By Steve Hicks, MD, PhD

Dr. Hicks is the Chief Medical Officer for As You Are and Associate Professor of Academic General Pediatrics at Pennsylvania State College of Medicine. He has spent the last decade serving the community as a researcher and general pediatrician, performing well-child check-ups, sick visits and developmental evaluations. As a physician scientist, Dr. Hicks studies the influence of genetics and the environment on pediatric health.

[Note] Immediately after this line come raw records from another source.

-- ==== Sys2Proof/Machine/DieToDie.lean ====
section
/-! DEFINITION. Sys2Proof/Machine/DieToDie.lean: the meanings of the commands on the die-to-die groups and of a step of the IEEE 1588
clock (R426, R436 to R440). -/

namespace Sys2Proof.Machine

/-- The effect of a PTP_STEP_NS write: a signed number of ns is added to the clock (R426). Gates follow the clock (R319). -/
def ptpStepEffect (c : List Byte) (s : State) : Status × State :=
  (.ok, s.setClock (((s.clockFine : Int) + toSigned 64 (beNat c) * 2 ^ 32) % (2 ^ 96 : Nat)).toNat)

/-- PTP_STEP_NS (R426). -/
def execPtpStepNs (o : Origin) (v : List Byte) (s : State) : Host.Outcome State Fault Refusal :=
  .next (s.runWrite o 0x3100 2 v ptpStepEffect)

/-- A die-to-die group. -/
def State.dg (s : State) (g : Nat) : DgGroup := mgetD .reset s.ports.groups g
/-- A die-to-die group stored. -/
def State.setDg (s : State) (g : Nat) (x : DgGroup) : State := { s with ports := { s.ports with groups := mput s.ports.groups g x } }

/-- A group fails (R439, R550): the ports of its slice go down with cause DG_FAILED, its ingress lane holds, and tests on its two
directions end ABORTED. -/
def State.dgFail (s : State) (g : Nat) : State :=
  if s.reg 0x3700 g = 0 ∨ s.reg 0x3700 g = 3 then s
  else
    let s1 := (s.setReg 0x3700 g 3).setDg g { s.dg g with failedSince := s.now }
    let ports := (List.range 128).filter fun p => decide (s.reg 0x3000 p ≠ 0) && decide (s.reg 0x3001 p = g)
    let s2 := ports.foldl (fun s p => s.portDown p 11 3) s1
    let s3 := s2.setSlice g { s2.sliceAt g with hold := true }
    ((s3.abortTestOn 4 g).abortTestOn 4 (16 + g)).healthFree 6 0 (natBe g 1)

/-- A packet that waited for Breakwater is dropped before it (R438): its entry and its descriptor say so. -/
def State.dropBeforeBreakwater (s : State) (w : Waiting) : State :=
  (s.finishInject w.packet 3 5).decideEntry (if w.copy.isSome then none else w.source) w.packet.ordinal false 3

/-- The elements of a list at the places named, and the rest. -/
def pickOut {α : Type} (l : List α) (places : List Nat) : List α × List α :=
  let tagged := (List.range l.length).zip l
  ((tagged.filter fun x => places.contains x.1).map (·.2), (tagged.filter fun x => !places.contains x.1).map (·.2))

/-- An uncorrectable flit from FE to TM in group g: packets with bytes in it are dropped before Breakwater (R438). -/
def State.flitToTm (s : State) (g : Nat) (hits : List Nat) : State :=
  let t := s.tmSlice g
  let mine := t.waiting.filter fun w => decide (w.src = 2 * g)
  let (lost, kept) := pickOut mine hits
  let others := t.waiting.filter fun w => !decide (w.src = 2 * g)
  lost.foldl State.dropBeforeBreakwater (s.setTmSlice g { t with waiting := others ++ kept })

/-- An uncorrectable flit from TM to FE in group g: the packet with bytes in it is lost after its release, and an active unit fences
itself (R35, R380, R438). -/
def State.flitToFe (s : State) (g : Nat) (hits : List Nat) : State :=
  let x := s.sliceAt g
  let (lost, kept) := pickOut x.egressQ hits
  (lost.foldl (fun s p => s.endCustody ((recordPort p.record true).getD 0) p.custody) (s.setSlice g { x with egressQ := kept })).fence

/-- DG_UNCORRECTABLE_FLIT (R438, R439): `hits` are the places of the packets with bytes in the flit, among those of slice g that wait
for Breakwater (`toTm`) or that the TM released to the egress lane. More than 16 flits in 1 ms fail the group. -/
def execDgUncorrectableFlit (g : Nat) (toTm : Bool) (hits : List Nat) (s : State) : Host.Outcome State Fault Refusal :=
  .next (if 16 ≤ g ∨ s.reg 0x3700 g ≠ 2 then s
    else
      let times := (s.dg g).uncorrectable.filter (fun t => decide (s.now < t + 1000000)) ++ [s.now]
      let s1 := ((s.bump 0x3703 g).healthFree 6 g (natBe g 1)).setDg g { s.dg g with uncorrectable := times }
      let s2 := if toTm then s1.flitToTm g hits else s1.flitToFe g hits
      if 16 < times.length then s2.dgFail g else s2)

/-- DG_FAIL (R439): the alignment markers of a group have been lost for 1 µs. -/
def execDgFail (g : Nat) (s : State) : Host.Outcome State Fault Refusal :=
  .next (if 16 ≤ g then s else s.dgFail g)

/-- DG_RETRAIN (R425, R439): 10 ms after its failure or its last attempt a failed group retrains; with success it is UP, and the ports
of its slice whose lanes are clean begin their up hold. -/
def execDgRetrain (g : Nat) (good : Bool) (s : State) : Host.Outcome State Fault Refusal :=
  .next (if 16 ≤ g ∨ s.reg 0x3700 g ≠ 3 then s
    else
      let s1 := s.reach ((s.dg g).failedSince + 10000000)
      if !good then s1.setDg g { s1.dg g with failedSince := s1.now }
      else
        let s2 := (s1.setReg 0x3700 g 2).setDg g { s1.dg g with uncorrectable := [] }
        (List.range 128).foldl (fun s p =>
          if s.reg 0x3000 p ≠ 0 ∧ s.reg 0x3001 p = g ∧ s.reg 0x3003 p = 3 ∧ s.lanesLocked p ∧ (s.port p).cause.isNone then
            s.setPort p { s.port p with cleanSince := some s.now }
          else s) s2)

/-- DG_CAL_ROUND (R437): the round's edges of every active wire, EL then ER as signed bytes; the delay of a wire whose eye is off
centre is staged a change of at most 4 steps, as R406 has it. Tracking pauses while its stewards restart. The flits that forward error
correction has corrected since the last round come as a count, for no row of the table says when one is corrected (log entry 46). -/
def execDgCalRound (g : Nat) (margin : List Byte) (corrected : Nat) (s : State) : Host.Outcome State Fault Refusal :=
  .next (if 16 ≤ g ∨ s.reg 0x3700 g ≠ 2 ∨ s.power.warmSince.isSome then s
    else
      let edge (k : Nat) : Int := toSigned 8 (byteAt margin k)
      let step (w : Nat) : Int := max (-4) (min 4 ((edge (2 * w) + edge (2 * w + 1)).tdiv 2))
      let moved := ((List.range 148).map fun w => (w, step w)).filter fun x => decide (x.2 ≠ 0)
      let after := (List.range 296).map fun k => BitVec.ofNat 8 (ofSigned 8 (edge k - step (k / 2)))
      let x := s.dg g
      let staged := moved.foldl (fun l (w, d) => mput l w d) x.staged
      (((s.setDg g { x with staged := staged }).setOct 0x3704 g after).count 0x3705 g moved.length).count 0x3702 g corrected)

/-- DG_ALIGNMENT_MARKER (R437): staged changes take effect. -/
def execDgAlignmentMarker (g : Nat) (s : State) : Host.Outcome State Fault Refusal :=
  .next (if 16 ≤ g ∨ s.reg 0x3700 g ≠ 2 then s
    else
      let x := s.dg g
      s.setDg g { x with staged := [], delays := x.staged.foldl (fun l (w, d) => mput l w (mgetD 0 l w + d)) x.delays })

end Sys2Proof.Machine
end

Memorial Day weekend marks the unofficial start of summer, and many families celebrate with summertime fun. Whether it’s a backyard cookout, a long weekend trip to the beach or just opening your pool for the year, these water safety tips can help you keep your kids safe around water every day of the year.

Introduce your child to water early

If you haven’t already, introduce your child to water! Sometimes, entering a pool or a lake for the first time can be daunting for children – they’re unable to touch the ground, water may splash their face and temperatures can be inconsistent. However, you can build confidence in the water relatively easily in your home, and all you need is a cup and a bathtub or shower. 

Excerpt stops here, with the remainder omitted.